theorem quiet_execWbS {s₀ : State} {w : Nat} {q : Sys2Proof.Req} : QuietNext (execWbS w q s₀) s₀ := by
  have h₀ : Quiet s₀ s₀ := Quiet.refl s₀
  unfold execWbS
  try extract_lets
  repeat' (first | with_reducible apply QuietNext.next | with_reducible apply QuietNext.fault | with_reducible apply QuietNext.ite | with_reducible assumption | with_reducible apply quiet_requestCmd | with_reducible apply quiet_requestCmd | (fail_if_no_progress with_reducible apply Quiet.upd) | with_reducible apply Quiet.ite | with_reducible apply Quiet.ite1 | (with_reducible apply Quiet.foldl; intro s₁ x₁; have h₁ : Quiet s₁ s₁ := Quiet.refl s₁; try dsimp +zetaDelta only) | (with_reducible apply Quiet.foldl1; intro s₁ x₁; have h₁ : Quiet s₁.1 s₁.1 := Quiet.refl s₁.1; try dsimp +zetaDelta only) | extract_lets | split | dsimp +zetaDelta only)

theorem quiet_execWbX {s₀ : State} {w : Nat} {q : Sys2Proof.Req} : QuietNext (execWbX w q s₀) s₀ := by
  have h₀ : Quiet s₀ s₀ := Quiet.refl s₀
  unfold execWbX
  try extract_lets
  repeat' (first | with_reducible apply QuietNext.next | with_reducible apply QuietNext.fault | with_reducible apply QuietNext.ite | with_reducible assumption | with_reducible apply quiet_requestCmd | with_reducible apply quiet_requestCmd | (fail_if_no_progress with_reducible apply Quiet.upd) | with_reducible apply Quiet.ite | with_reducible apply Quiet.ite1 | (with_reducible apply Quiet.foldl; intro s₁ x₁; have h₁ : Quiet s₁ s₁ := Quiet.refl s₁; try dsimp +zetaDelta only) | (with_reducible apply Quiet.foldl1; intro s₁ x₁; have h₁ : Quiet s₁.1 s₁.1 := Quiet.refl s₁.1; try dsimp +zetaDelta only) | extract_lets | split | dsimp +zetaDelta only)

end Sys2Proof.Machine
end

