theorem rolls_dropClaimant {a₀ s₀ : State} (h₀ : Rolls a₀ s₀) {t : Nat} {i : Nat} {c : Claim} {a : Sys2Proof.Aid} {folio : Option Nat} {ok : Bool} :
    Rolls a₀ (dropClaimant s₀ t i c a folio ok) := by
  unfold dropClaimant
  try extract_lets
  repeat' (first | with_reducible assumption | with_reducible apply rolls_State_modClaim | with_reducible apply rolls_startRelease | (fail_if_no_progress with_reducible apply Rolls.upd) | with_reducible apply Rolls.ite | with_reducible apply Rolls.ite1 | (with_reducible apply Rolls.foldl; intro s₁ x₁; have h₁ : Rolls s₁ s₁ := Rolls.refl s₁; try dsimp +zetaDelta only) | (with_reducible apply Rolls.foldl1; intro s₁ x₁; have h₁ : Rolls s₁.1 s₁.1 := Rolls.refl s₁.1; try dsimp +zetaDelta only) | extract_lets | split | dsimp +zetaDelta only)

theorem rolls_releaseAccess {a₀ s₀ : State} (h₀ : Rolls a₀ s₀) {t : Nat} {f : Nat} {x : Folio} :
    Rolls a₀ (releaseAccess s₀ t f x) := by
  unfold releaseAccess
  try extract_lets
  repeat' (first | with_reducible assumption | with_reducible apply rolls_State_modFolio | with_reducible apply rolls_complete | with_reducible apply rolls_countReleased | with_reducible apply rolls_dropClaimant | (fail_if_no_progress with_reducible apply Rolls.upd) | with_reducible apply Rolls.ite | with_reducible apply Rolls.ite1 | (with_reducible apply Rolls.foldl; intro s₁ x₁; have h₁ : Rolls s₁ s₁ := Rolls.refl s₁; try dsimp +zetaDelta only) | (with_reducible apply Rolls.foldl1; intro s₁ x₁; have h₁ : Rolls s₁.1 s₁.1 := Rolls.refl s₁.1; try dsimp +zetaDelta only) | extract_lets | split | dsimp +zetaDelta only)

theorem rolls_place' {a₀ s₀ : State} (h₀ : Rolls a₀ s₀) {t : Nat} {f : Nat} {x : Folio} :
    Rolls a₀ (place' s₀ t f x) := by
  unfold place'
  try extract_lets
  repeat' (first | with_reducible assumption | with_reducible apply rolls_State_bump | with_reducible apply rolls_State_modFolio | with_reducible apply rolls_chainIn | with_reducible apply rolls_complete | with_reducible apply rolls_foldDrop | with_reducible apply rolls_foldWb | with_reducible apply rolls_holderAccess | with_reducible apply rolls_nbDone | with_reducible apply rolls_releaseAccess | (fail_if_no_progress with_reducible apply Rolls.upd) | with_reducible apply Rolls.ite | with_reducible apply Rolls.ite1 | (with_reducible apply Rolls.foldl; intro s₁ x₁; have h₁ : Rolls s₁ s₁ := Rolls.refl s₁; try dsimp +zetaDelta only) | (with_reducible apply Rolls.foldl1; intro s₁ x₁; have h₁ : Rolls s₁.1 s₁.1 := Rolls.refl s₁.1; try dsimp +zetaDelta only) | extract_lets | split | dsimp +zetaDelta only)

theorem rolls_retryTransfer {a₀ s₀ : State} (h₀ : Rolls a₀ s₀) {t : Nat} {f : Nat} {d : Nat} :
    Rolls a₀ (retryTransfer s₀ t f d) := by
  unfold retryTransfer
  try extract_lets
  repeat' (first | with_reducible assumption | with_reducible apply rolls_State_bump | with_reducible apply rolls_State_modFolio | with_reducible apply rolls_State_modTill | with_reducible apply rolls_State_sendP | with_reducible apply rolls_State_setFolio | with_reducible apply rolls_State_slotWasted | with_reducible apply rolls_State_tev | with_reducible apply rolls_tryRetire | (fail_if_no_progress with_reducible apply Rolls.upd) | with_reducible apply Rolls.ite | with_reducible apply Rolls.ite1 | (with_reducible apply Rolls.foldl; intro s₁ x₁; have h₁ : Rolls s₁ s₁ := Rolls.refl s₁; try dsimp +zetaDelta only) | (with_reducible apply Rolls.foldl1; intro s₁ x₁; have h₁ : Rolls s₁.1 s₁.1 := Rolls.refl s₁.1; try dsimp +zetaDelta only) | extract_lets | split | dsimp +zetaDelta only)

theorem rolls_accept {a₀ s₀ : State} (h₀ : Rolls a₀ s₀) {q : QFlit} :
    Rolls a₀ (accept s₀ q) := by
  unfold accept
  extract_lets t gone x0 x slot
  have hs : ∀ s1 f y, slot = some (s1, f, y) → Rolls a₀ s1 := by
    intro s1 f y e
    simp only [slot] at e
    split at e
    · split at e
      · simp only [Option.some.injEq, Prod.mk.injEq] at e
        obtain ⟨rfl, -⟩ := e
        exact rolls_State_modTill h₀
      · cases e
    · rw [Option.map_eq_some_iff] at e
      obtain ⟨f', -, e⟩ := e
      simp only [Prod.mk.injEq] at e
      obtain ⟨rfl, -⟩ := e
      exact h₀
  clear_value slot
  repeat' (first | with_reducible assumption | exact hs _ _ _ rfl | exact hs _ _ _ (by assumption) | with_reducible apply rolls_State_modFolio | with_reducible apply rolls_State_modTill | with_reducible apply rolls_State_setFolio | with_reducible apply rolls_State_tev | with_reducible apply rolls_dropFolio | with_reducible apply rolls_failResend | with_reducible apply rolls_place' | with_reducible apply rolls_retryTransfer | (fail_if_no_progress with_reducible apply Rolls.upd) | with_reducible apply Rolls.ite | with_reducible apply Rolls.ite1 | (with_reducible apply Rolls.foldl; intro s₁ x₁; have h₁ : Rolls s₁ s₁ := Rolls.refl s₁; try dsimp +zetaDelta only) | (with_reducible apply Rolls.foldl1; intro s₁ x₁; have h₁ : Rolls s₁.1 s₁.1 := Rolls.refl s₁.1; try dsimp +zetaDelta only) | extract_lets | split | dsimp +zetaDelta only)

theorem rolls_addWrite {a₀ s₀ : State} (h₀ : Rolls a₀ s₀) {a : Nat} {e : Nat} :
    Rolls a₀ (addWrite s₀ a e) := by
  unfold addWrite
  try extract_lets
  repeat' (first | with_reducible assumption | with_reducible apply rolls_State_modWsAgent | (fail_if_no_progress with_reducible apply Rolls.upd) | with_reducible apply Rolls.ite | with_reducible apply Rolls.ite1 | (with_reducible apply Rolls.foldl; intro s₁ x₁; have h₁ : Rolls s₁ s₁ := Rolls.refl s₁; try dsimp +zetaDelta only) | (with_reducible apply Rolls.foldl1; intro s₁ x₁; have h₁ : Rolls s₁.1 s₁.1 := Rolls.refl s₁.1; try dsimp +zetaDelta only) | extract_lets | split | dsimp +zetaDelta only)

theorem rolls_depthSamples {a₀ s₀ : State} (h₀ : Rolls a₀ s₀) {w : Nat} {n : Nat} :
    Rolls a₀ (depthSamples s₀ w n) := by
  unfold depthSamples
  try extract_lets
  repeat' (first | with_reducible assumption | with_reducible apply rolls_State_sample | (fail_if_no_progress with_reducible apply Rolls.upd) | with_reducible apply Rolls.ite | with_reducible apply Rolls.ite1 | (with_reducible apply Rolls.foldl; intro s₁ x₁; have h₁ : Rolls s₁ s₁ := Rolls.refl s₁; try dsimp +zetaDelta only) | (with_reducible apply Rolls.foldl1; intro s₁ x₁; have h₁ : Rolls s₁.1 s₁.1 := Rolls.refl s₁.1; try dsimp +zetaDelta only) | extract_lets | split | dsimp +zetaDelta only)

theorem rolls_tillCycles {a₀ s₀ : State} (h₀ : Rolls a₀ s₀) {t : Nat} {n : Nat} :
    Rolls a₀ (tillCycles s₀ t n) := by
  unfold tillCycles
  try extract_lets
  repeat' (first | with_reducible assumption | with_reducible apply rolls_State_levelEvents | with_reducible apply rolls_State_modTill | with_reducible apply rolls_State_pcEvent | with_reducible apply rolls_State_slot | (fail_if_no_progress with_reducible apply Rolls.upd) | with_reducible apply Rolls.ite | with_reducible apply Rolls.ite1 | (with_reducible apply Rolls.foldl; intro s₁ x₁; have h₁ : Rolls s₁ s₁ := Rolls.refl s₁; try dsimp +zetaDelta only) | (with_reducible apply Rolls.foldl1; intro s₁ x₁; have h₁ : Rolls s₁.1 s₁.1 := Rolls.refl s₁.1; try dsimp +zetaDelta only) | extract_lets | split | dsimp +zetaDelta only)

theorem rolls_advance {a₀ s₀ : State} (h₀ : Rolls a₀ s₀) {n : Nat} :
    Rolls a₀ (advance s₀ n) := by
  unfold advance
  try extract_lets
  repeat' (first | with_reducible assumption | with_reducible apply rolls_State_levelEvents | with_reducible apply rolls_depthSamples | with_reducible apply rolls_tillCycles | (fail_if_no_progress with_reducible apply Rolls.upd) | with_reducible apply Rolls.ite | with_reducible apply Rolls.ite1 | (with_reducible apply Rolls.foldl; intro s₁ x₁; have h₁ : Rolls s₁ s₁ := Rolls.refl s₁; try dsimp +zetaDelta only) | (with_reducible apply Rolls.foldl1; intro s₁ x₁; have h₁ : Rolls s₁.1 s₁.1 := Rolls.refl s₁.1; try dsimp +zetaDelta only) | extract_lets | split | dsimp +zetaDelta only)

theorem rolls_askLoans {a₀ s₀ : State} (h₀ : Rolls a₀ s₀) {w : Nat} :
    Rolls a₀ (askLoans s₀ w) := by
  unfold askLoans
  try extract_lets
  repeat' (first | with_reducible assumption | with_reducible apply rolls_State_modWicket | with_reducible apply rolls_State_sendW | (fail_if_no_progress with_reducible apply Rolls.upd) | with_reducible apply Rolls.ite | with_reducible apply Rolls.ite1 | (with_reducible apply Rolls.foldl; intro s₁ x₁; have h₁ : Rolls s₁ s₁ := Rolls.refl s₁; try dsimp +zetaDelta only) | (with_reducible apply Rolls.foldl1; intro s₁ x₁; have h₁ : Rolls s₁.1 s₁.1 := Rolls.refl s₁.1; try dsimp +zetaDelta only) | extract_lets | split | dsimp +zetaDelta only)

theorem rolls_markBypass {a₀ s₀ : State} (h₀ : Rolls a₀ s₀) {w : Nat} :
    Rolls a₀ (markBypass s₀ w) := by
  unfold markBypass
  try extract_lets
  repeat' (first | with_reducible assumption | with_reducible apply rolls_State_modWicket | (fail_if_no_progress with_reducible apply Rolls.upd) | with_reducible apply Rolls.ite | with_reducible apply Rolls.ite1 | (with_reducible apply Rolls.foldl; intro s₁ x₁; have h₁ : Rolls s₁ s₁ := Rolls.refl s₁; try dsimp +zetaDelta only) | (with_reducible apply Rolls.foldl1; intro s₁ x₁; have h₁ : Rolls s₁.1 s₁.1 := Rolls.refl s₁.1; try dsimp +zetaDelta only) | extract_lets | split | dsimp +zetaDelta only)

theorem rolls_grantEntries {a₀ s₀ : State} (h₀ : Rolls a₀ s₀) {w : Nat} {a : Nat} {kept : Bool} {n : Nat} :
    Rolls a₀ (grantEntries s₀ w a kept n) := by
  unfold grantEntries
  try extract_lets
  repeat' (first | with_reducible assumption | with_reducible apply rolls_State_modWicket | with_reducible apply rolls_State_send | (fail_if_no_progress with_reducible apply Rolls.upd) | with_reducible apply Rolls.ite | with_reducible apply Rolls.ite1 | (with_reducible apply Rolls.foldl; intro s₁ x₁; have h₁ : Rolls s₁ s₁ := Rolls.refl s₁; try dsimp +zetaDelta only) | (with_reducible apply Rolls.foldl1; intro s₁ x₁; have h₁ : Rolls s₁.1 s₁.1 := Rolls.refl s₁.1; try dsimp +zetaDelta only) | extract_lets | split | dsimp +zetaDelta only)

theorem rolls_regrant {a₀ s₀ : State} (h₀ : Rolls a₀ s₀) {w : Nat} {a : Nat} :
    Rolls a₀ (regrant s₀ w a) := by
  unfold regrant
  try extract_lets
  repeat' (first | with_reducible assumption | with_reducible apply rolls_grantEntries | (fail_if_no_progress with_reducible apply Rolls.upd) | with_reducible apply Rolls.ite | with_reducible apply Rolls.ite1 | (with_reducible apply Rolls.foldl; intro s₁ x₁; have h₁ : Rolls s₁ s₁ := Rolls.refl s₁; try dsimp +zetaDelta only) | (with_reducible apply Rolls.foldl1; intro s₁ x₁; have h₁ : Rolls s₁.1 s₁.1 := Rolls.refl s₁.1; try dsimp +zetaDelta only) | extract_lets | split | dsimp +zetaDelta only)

════

ACTION ITEM - Search the entries above for the word "kept", and copy every line where it occurs.

TASK SOLUTION -
theorem rolls_grantEntries {a₀ s₀ : State} (h₀ : Rolls a₀ s₀) {w : Nat} {a : Nat} {kept : Bool} {n : Nat} :
    Rolls a₀ (grantEntries s₀ w a kept n) := by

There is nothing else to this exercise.